There are many styles of managers and you can build your own, but you can also purchase one fairly affordably at a local feed or fencing store. It is not recommended to purchase these online as they are quite heavy and the shipping it's expensive. You could also affordably make a manager like this out of wood and PVC pipe, but the problem with wood is goats don't use much discretion about relieving themselves and you'll find wood will often quickly rot through and splinter, even with diligent cleaning. |
Making the goats work to get to their hay and eat it is key as ordinarily they grab food by the mouthfuls, drop it, start butting heads with each over the feed and generally engaging every act possible other than efficiently consuming the majority of their feed.
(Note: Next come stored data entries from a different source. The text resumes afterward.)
/-- A write of a host, of a PCIe requester included, performs: every host copy of the line goes (R338, R339). -/
def State.hostWrite (s : State) (line : Nat) (data : Line) : State := (s.setHdir line {}).homeWrite (64 * line) 64 data.toNat

/-- The regulator of a host complex, agent 0 or 1, or of the PCIe port 0 or 1, agent 2 or 3, of one (15 R283; 25 R381). -/
def hostRegulator (agent : Nat) : Nat := 8 + agent % 2

/-- A held write of a core performs, once its region and its line may take it; one that meets poison is refused (R346, R347).
It was charged when it came, and goes through the slice of the place where it performs. -/
def State.tryHeldStore (s : State) (c : Nat) (t : Store) : State :=
  match s.devReady (.access c t.id) t.pa with
  | (false, s) => s
  | (true, s) =>
    if s.poisonAt t.pa ≠ 0 then (if s.mayRefuse t then (s.dropHeld (c, t.id)).refuseWrite c t (s.poisonAt t.pa) else s)
    else if s.lineBusy (s.homeOf t.pa) t.id then s
    else (((s.dropHeld (c, t.id)).throughSlice (regulatorOf t.who t.part) (s.forward t.pa)).purgeLine (s.homeOf t.pa)).perform c t

/-- The same of a host's write, in a region of the hosts or, of a PCIe port's, in any. -/
def State.tryHeldHost (s : State) (agent n line : Nat) (data : Line) : State :=
  let h := (640 + agent, n)
  let at_ := s.homeOf (64 * line)
  if s.scrubbing (64 * at_) || (s.hdir at_).excl.isSome then s.recallLine at_
  else if agent < 2 && s.region (at_ / 32768) != .host then s.wantHost (at_ / 32768)
  else if s.lineBusy at_ 0 then s
  else if tblGet 0 s.homes.poison at_ ≠ 0 then s.dropHeld h
  else ((s.dropHeld h).throughSlice (hostRegulator agent) (64 * at_)).hostWrite at_ data

/-- A held write whose page has moved performs where its address now leads, when it is the first of its line there. -/
def State.tryHeld (s : State) (h : Nat × Nat) : State :=
  match s.heldPa h with
  | none => s.dropHeld h
  | some pa =>
    let first := (s.homes.held.find? fun e => (s.heldPa e).map s.homeOf == some (s.homeOf pa)) == some h
    if s.migLocked pa || !first then s
    else if h.1 < 640 then
      match (s.core h.1).stores.find? fun t => t.id == h.2 with
      | some t => s.tryHeldStore h.1 t
      | none => s
    else match s.homes.hostHeld.find? fun e => e.1 == h.2 with
      | some e => s.tryHeldHost (h.1 - 640) h.2 e.2.1 e.2.2
      | none => s

/-- A page has been switched: the writes held for it go to its new place from now on, released or not (R346). -/
def State.retarget (s : State) : State :=
  let s : State := { s with homes := { s.homes with
    hostHeld := s.homes.hostHeld.map fun e => (e.1, s.homeOf (64 * e.2.1), e.2.2) } }
  s.homes.held.foldl (fun s h => if h.1 < 640 then
      s.modCore h.1 fun co => { co with stores := mapIf (fun t => t.id == h.2) (fun t => { t with pa := s.forward t.pa }) co.stores }
    else s) s

/-- The held writes go, in the order they reached the home (R346). -/
def State.performHeld (s : State) : State := s.homes.held.foldl State.tryHeld s

/-- A command of a migration slot (R346): 1 start, 2 switch, 3 release. Every one meets the checks of R345 (log 88). -/
def State.migCommand (s : State) (k cmd : Nat) : State :=
  let src := s.migSrc k
  let len := s.migLen k
  if !s.migOk k then s.reject offCOHCTL 16
  else match cmd with
  | 1 =>
    if s.migState k = 0 then
      (((s.setMigState k 1).recallRange src len).landCasts (inRange src len)).dropCopies (inRange src len) false
    else s.reject offCOHCTL 16
  | 2 =>
    if s.migState k = 2 then ((((s.dropLine fun l => !inRange src len l).recallRange src len).setMigState k 3).retarget).performHeld
    else s.reject offCOHCTL 16
  | 3 => if s.migState k = 3 then s.setMigState k 0 else s.reject offCOHCTL 16
  | _ => s.reject offCOHCTL 16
The manager style pictured on the right requires the goats to put their heads into the slots and discourages pulling the feed back through and throwing it onto the ground. It also allows options in that if you clean out the bottom tray, it can be used for grain or snacks like kitchen fruit and vegetable scraps.
Water & Waterers
Goats must always have constant free access to fresh water. When goats eat dry feed like sweet feed or hay, they'll drink a lot more water. Green plants will contain much more water.
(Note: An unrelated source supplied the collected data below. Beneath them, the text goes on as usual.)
-- ==== Sys2Proof/Machine/Place.lean ====
section
/-! DEFINITION. The order in which a dispatcher takes its ready items, and where it places them (17 R294 to R300). -/

namespace Sys2Proof.Machine

/-- A ready item: a record, or a spilled task. -/
inductive Item where
  | record (r : Rec)
  | spilled (sp : Spilled)
  deriving DecidableEq, Repr

def Item.key : Item → Nat
  | .record r => r.key
  | .spilled sp => sp.key
def Item.slot : Item → Nat
  | .record r => r.slot
  | .spilled sp => sp.task.slot
def Item.level : Item → Nat
  | .record r => r.level
  | .spilled sp => sp.task.level
def Item.readyAt : Item → Nat
  | .record r => r.ready.getD 0
  | .spilled sp => sp.ready

/-! ### The order (R294, R296) -/

/-- The ready items a die's dispatcher serves. -/
def State.items (s : State) (die : Nat) : List Item :=
  ((s.sched.recs.filter fun r => r.die == die && r.ready.isSome && !r.waiting).map .record) ++
    (s.sched.spilled.filter fun sp => coreDie sp.core == die && !s.spilledWaits sp.key).map .spilled

/-- The effective level of a list. -/
def State.effLevel (s : State) (die l : Nat) : Nat := min 7 (l + (tblGet {} s.sched.ages (8 * die + l)).raised)

/-- The deadline an item is ordered by: a record's as its home holds it, a spilled task's as it stood at the spill. -/
def State.itemDl (s : State) : Item → Nat
  | .record r => bitsOf (s.homeRead (r.pa + 24) 8) 0 48
  | .spilled sp => sp.task.deadline.toNat

/-- The distance of a deadline from TIME, modulo 2^48. -/
def State.distance (s : State) (dl : Nat) : Nat := (dl + 2 ^ 48 - s.time % 2 ^ 48) % 2 ^ 48
/-- The deadline is past: the signed distance is below 0. -/
def State.lateBy (s : State) (dl : Nat) : Bool := 2 ^ 47 ≤ s.distance dl

/-- The key of the order: effective level, level, signed distance, ready time. Equal keys go by age. -/
def State.itemKey (s : State) (die : Nat) (x : Item) : Nat × Nat × Nat × Nat × Nat :=
  (7 - s.effLevel die x.level, x.level, (s.distance (s.itemDl x) + 2 ^ 47) % 2 ^ 48, x.readyAt, x.key)

def insertItem (key : Item → Nat × Nat × Nat × Nat × Nat) (x : Item) : List Item → List Item
  | [] => [x]
  | y :: t => if keyLess (key x) (key y) then x :: y :: t else y :: insertItem key x t

/-- All the ready items, smallest key first. -/
def State.order (s : State) (die : Nat) : List Item :=
  (s.items die).foldl (fun l x => insertItem (s.itemKey die) x l) []

/-! ### What a core can take (R297, R298) -/

/-- A launch context of the launch is free on the core. -/
def State.lctxFree (s : State) (c slot lctx : Nat) : Bool :=
  ((s.core c).ctxs.all fun e => match e.2.task with | some t => !(t.slot == slot && t.lctx == lctx) | none => true) &&
    s.sched.spilled.all fun x => !(x.core == c && x.task.slot == slot && x.task.lctx == lctx)

/-- The lowest-numbered one: it is a START = 1 item's too, which R219 gives the first context of its launch there, the one that
every other rule finds free (log 91). -/
def State.freeLctx (s : State) (c slot : Nat) (l : Launch) : Option Nat :=
  (List.range (l.cw + 1)).find? fun i => s.lctxFree c slot i

/-- The item's area holds the core (R290). -/
def Item.inArea (x : Item) (l : Launch) (c : Nat) : Bool :=
  match x with
  | .spilled sp => c == sp.core
  | .record r => match r.onCore with
    | some k => c == k
    | none => l.covers c && match r.onDie with | some d => coreDie c == d | none => true

/-- The core can take the item but for room (R298). A spilled task goes back to its own launch context. -/
def State.mayTake (s : State) (x : Item) (l : Launch) (c : Nat) : Bool :=
  x.inArea l c && s.mxFree c x.slot l && match x with
    | .spilled _ => true
    | .record r => (s.freeLctx c r.slot l).isSome && !s.windowWaits c r.slot

/-- The launch's reservation stands on the core or fits. -/
def State.fits (s : State) (c slot : Nat) (l : Launch) : Bool := s.hasResv c slot || fitsBeside l (s.reserved c)

/-- The core is ready for the item. -/
def State.coreReady (s : State) (x : Item) (l : Launch) (c : Nat) : Bool :=
  s.mayTake x l c && s.fits c x.slot l && (s.hwFor c x.key).isSome

/-- The cores an item's area can hold. -/
def Item.area (x : Item) (l : Launch) : List Nat :=
  (match x with
    | .spilled sp => [sp.core]
    | .record r => match r.onCore with | some k => [k] | none => l.coreList).filter fun c => x.inArea l c

/-! ### The score (R299) -/

/-- Of the bytes of a pin's lines that are still pinned, in the order of its addresses and up to n over all cores, those
homed at the core's stop. -/
def State.pinAt (s : State) (e : Sillage) (n c : Nat) : Nat :=
  ((e.lines.filter fun l => s.homes.pins.contains l.1).foldl (fun (a : Nat × Nat) l =>
    let take := min l.2 (n - a.1)
    let slice := s.sliceOf (64 * l.1)
    (a.1 + take, if sliceStop (slice / 256) (slice % 256) = c then a.2 + take else a.2)) (0, 0)).2

/-- What one table entry contributes to a core for a read-set entry of n bytes. -/
def State.entryScore (s : State) (e : Sillage) (n c : Nat) : Nat :=
  if e.pin then min n (s.pinAt e n c) / 4 else if e.core = c then min n e.bytes else 0

/-- The score of a core for a record's bytes. -/
def State.scoreOf (s : State) (part bits c : Nat) : Nat :=
  (List.range 3).foldl (fun a i =>
    if recBytes bits i = 0 then a
    else ([0, 1] : List Nat).foldl (fun a die =>
      match (s.sillage die).find? fun e => e.hasKey part (recTile bits i) with
      | none => a
      | some e => a + s.entryScore e (recBytes bits i) c) a) 0

/-- The place of the placement table's entry for a record, where host-assisted placement is on (MODE bit 19). -/
def State.pltAt (s : State) (part bits : Nat) : Option Nat :=
  let n := s.ctlF (offPLT part + 8) 0 16
  if !bitOf s.mode.toNat 19 || n == 0 then none else some ((s.ctl64 (offPLT part)).toNat + 2 * ((recTile bits 0).toNat % n))

/-- The core that the placement table prefers for a record. Bits [14:10] of its entry are not looked at (log 71), and an entry
whose line holds poison names no core (log 86). -/
def State.preferred (s : State) (part bits : Nat) : Option Nat :=
  match s.pltAt part bits with
  | none => none
  | some pa =>
    let v := s.homeRead pa 2
    if s.poisonAt pa = 0 && bitOf v 15 then some (bitsOf v 0 10) else none

/-- The score that places a record: by the formula, or by the table (MODE bit 19). -/
def State.placeScore (s : State) (part bits c : Nat) : Nat :=
  if bitOf s.mode.toNat 19 then (if s.preferred part bits = some c then 1 else 0) else s.scoreOf part bits c

/-- The score of a core for an item; what has one core is not scored. -/
def State.score (s : State) (x : Item) (l : Launch) (c : Nat) : Nat :=
  match x with
  | .spilled _ => 0
  | .record r => if r.onCore.isSome then 0 else s.placeScore l.part (s.homeRead r.pa 64) c

/-- Best of R301: greatest score, fewer busy hardware contexts, lowest core. -/
def State.best (s : State) (x : Item) (l : Launch) (cs : List Nat) : Option Nat :=
  (cs.foldl (fun (b : Option (Nat × Nat × Nat)) c =>
    let y := (s.score x l c, s.busyHw c, c)
    match b with
    | none => some y
    | some z =>
      if z.1 < y.1 || (z.1 == y.1 && (y.2.1 < z.2.1 || (y.2.1 == z.2.1 && y.2.2 < z.2.2))) then some y else some z) none).map
    (·.2.2)

/-! ### Victims (R300) -/

/-- How many of the save frames are free, counted up to eight, n of them so far; none where a header must be waited for. -/
def State.freeFrames (s : State) (a : Agent) (die : Nat) : Nat → List Nat → Option Nat × State
  | n, [] => (some n, s)
  | n, j :: t =>
    if 8 ≤ n then (some n, s)
    else match s.frameSpan a die j 0 1 with
      | (.wait, s) => (none, s)
      | (.fault .., s) => s.freeFrames a die n t
      | (.ok pas, s) => s.freeFrames a die (if s.frameState (pas.getD 0 0) = 0 then n + 1 else n) t

/-- Running tasks below a level in the order in which they are taken: lowest level, latest dispatch, highest hardware context.
A context that is stopped for a trap is never asked (24 R353). -/
def State.victimOrder (s : State) (c e : Nat) : List (Nat × Task) :=
  let l := (s.core c).ctxs.filterMap fun x => match x.2.task with
    | some t => if t.level < e && x.2.traps.isEmpty then some (x.1, t) else none
    | none => none
  l.foldl (fun acc x =>
    let before (y : Nat × Task) : Bool :=
      x.2.level < y.2.level || (x.2.level == y.2.level && (y.2.stamp < x.2.stamp || (y.2.stamp == x.2.stamp && y.1 < x.1)))
    (acc.takeWhile fun y => !before y) ++ [x] ++ (acc.dropWhile fun y => !before y)) []

/-- Resident contexts of a launch on a core that are not among the given ones. -/
def State.residentBut (s : State) (c slot : Nat) (out : List Nat) : Nat :=
  ((s.core c).ctxs.filter fun e => !out.contains e.1 && match e.2.task with | some t => t.slot == slot | none => false).length

/-- The reservations left when some contexts are gone. -/
def State.reservedBut (s : State) (c : Nat) (out : List Nat) : Nat × Nat × Nat :=
  ((s.core c).resv.filter fun r => !r.ended).foldl (fun a r => match s.launch r.slot with
    | none => a
    | some l =>
      if s.residentBut c r.slot out = 0 ∧ !s.copyHolds c r.slot then a
      else (a.1 + l.thr, a.2.1 + l.thr * l.regs, a.2.2 + l.smem)) (0, 0, 0)

/-- The least prefix of the order that makes room, at most as many as there are free frames. -/
def State.victims (s : State) (c slot : Nat) (l : Launch) : List (Nat × Task) → Nat → List Nat → Option (List Nat)
  | [], _, _ => none
  | _, 0, _ => none
  | (k, t) :: rest, frames + 1, out =>
    let last := ((s.launch t.slot).map Launch.mxe).getD false && s.residentBut c t.slot (k :: out) == 0
    if last then s.victims c slot l rest (frames + 1) out
    else
      let out := out ++ [k]
      if (s.hasResv c slot && (s.residentBut c slot out != 0 || s.copyHolds c slot)) || fitsBeside l (s.reservedBut c out) then some out
      else s.victims c slot l rest frames out

/-- The victim set for an item on a core. -/
def State.victimSet (s : State) (die : Nat) (x : Item) (l : Launch) (c frames : Nat) : Option (List Nat) :=
  s.victims c x.slot l (s.victimOrder c (s.effLevel die x.level)) frames []

end Sys2Proof.Machine
end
Goats can be messy, so it is best to raise the waterers to a height that the goats can't easily soil the water, but are able to drink from the bucket. Automatic waterers greatly simply the refilling tasks - something that needs to be done multiple times a day on hot days. For kids, a smaller bucket that can easily be adjusted in height as the kids grow works well. For easy clean, keep a scrub or toilet brush near waterers, dump the water, clean and refill. Plastic waterers are best as they are easy to clean and easily portable. Do not use galvanized containers, as there have been reports of nitrate poisoning in goats resulting from the use of water provided in these containers. |
A word on nitrate poisoning
Some plants that are normally acceptable feed can undergo chemical changes when the weather changes. Be especially cautious during periods of rapid growth after a dry spell or the coming on of the fall season with its lower temperatures and decreased sunlight. Sudan grass, Johnson grass, pigweed, lamb's quarters alfalfa, corn and oats can accumulate toxic amounts of nitrates.
Nitrate poisoning can also be caused by water contaminated with animal wastes or run-off from fertilized fields, or by eating fertilizers.
Nitrate poisoning can also be caused by water contaminated with animal wastes or run-off from fertilized fields, or by eating fertilizers.